June 19, 2008


Since getting my new computer a few weeks ago, I’ve been sorting through and organizing several years worth of pictures, including the nearly 6000 I’ve taken in Itipini. It’s been a fascinating experience to look back on pictures I took when I first arrived and realize that I now know the people in them. They are no longer the random faces they once were, illustrating what at the time was a brand-new experience, but characters (protagonist and antagonist) in my daily experience of Itipini.

In the process, the woman in these two pictures jumped out at me. In the first, I remember trying to take a picture of the child behind her when she raised her head just as I pressed the shutter and in that split second realized what was happening and managed to make a funny face. In the second, she is again making a funny face on the right, while the woman on the left looks on somewhat judgmentally. They were both taken at our pre-school graduation in December.

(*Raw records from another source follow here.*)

/-- The Season block and the Season master logic (02 R79, 15 R520). -/
structure Season where
  k0 : Word
  running : Bool
  state : LockState
  role : BitVec 2
  hops : Byte
  refPresent : Bool
  priority : Byte
  source : Bool
  ppsBase : Word
  holdoverMax : Word
  inForce : Byte × Bool × Word × Word
  offset : BitVec 32
  master : Option PkgId
  lockEvents : BitVec 32
  islandSlips : BitVec 32
  launchWindow : Table (BitVec 16)
  linkDelay : Table (BitVec 32)
  slew : Int
  lastSlew : Nat
  islands : Table Island
  countSync : Bool
  parent : Option PortId
  ppsEdges : List Nat
  timerefOk : Bool
  holdoverAt : Nat
  yearLog2 : BitVec 5
  commitAt : Option Nat
  yearBase : Word
  handoverLead : Word
  months : Table Month
  monthsNext : Table Month
  /-- SEA_MONTH_NEXT entries last written with VALID clear: the other fields as written (00 R9). -/
  monthsIdle : Table Word
  /-- The planned return of each block that is lent, for SEA_RESUME_AT (15 R518). -/
  resumeAt : Table Word
deriving DecidableEq, Repr

/-! ## The compute core (03) and its matrix unit (04, 05) -/

/-- A launch of a kernel on one core (14 R475, R476, 02 R61). -/
structure Launch where
  part : Nat
  pos : Nat
  entry : Word
  args : Word
  rank : Nat
  size : Nat
  equinox : Nat
  deadline : Nat
  /-- SEA_LAUNCH_WINDOW of the partition when the entry was fetched (02 R81). -/
  window : Nat
deriving DecidableEq, Repr

/-- What a core is doing (03 R49, R123, R125). -/
inductive CorePhase where
  | idle
  | running
  /-- HALT has issued; the core waits for its stores, tags and lanes. -/
  | halting
  /-- Stopped by a teardown (15 R513). -/
  | stopped
deriving DecidableEq, Repr

/-- Where a core stands in a pre-emption (15 R505 to R510). -/
inductive Preempt where
  | live
  | quiescing (at_ : Nat)
  | saving
  | saved
  | restoring
deriving DecidableEq, Repr

/-- A load or store of the S slot that has not returned or been acknowledged (03 R86, R119). -/
structure MemOp where
  store : Bool
  addr : Word
  size : Nat
  signed : Bool
  reg : BitVec 5
  data : Word
  /-- The data of a load, or the completion of a store, that has been fixed: by the core's own memories at issue, by
  a cache hit, or by a reply. -/
  answer : Option Word
  /-- The access is a transaction of the fabric. -/
  remote : Bool
  /-- Its place in the order of issue among the core's accesses and transfers (03 R118). -/
  seq : Nat
deriving DecidableEq, Repr

/-- An asynchronous transfer of the D slot under a tag (03 R105, R106). -/
structure Dma where
  tag : Nat
  op : Byte
  /-- The operand registers' values, and IMM. -/
  ga : Word
  so : Word
  len : Word
  imm : BitVec 20
  /-- The address of the word that issued it. -/
  word : Word
  /-- The register that a DATOM's old value replaces. -/
  reg : BitVec 5
  mv : Bool
  /-- The parts within the package: local address, scratchpad offset, bytes. -/
  pieces : List (Nat × Nat × Nat)
  /-- Transactions of the fabric that have not completed; 1 for a post that the admitter has not taken. -/
  left : Nat
  /-- A fault found in the operands, raised once the earlier parts are done: code, faulting address, detail words. -/
  fault : Option FaultRec
  /-- The value that a DATOM returns. -/
  result : Option Word
  /-- Its place in the order of issue among the core's accesses and transfers (03 R118). -/
  seq : Nat
  /-- Scratchpad offsets of the 64-byte blocks that an entry of a DGATH has written (08 R301). -/
  landed : List Nat
deriving DecidableEq, Repr

/-- An MBSEND whose answer has not returned: the register and the result (03 R110). -/
structure MbPending where
  reg : BitVec 5
  result : BitVec 2
deriving DecidableEq, Repr

/-- A line of a core's cache: the address of its 64 bytes and the bytes (03 R115, R116). -/
structure CacheLine where
  addr : Nat
  data : Bytes
deriving DecidableEq, Repr

/-- A weight bank of one engine (04 R135, 05 R174): the FMT and 2:4 declaration that wrote it, the element codes of
its K rows of 16 columns, row-major, the E8M0 scale of each column, and which 4 × 4 blocks are present. -/
structure Bank where
  record : Option (BitVec 4 × Bool)
  codes : List Nat
  scales : List Nat
  present : List Bool
deriving DecidableEq, Repr

/-- The four engines' banks: `active` computes, `shadow` is loaded (04 R135). -/
structure EngineBanks where
  active : Bank
  shadow : Bank
deriving DecidableEq, Repr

This woman’s name was Nolufefe (“mother of grace”), she was my age, and she died over the weekend. While she had HIV and her CD4 count was below 200, what likely killed her was a growth in her abdomen that was detected about two months ago as she began the process of getting on anti-retroviral drugs. In those two months, she lost an incredible amount of weight and became a shadow of who she is in these pictures. A few weeks back she was admitted to the hospital and was apparently in line for surgery but died before that could happen.

I mention this story because I was moved by how we heard the news. Unusually for Itipini, her father is a hard-working, sober, and exceedingly polite gentleman and her mother is the alcoholic, unpleasant drain on the family purse. I see her father frequently in town pushing his cart around but when his daughter got sick, he took her to all her appointments at the hospital.

The trouble is that once she got admitted, it was more difficult for him to visit her. A round trip to the hospital on the taxis is about $1.50, which is pretty steep if you’re not making much more than that during the workday. They might have cell phones but airtime is expensive and I doubt they spoke much beyond the usual rushed conversations everyone has around here. He had other family members to support (including Nolufefe’s five-year old son) and so went back to work in town. A few times a week, we gave him the taxi fare and he would go check on his daughter and reported back the news about where she was and her impending surgery. But those were only brief visits and I can only imagine how isolated Nolufefe felt in the ward. My car gives me the freedom to forget just how big Mthatha is and how difficult it can be for people to get much beyond the routes they tread daily.

On Tuesday, we gave Nolufefe’s father money for another trip and he came back to the clinic a few hours later. The usual expression on his face was gone and he looked thunderstruck. I asked him how his daughter was doing and all he could muster was one word, in English - “lost.” She had died on Sunday. I could only imagine what it was like for him to show up at the hospital expecting to see his daughter and instead find that she had died two days before and no one had been able to tell him.

Nolufefe’s son is one of my favourites in the pre-school. In this picture, he’s in the middle of the first row in blue pants.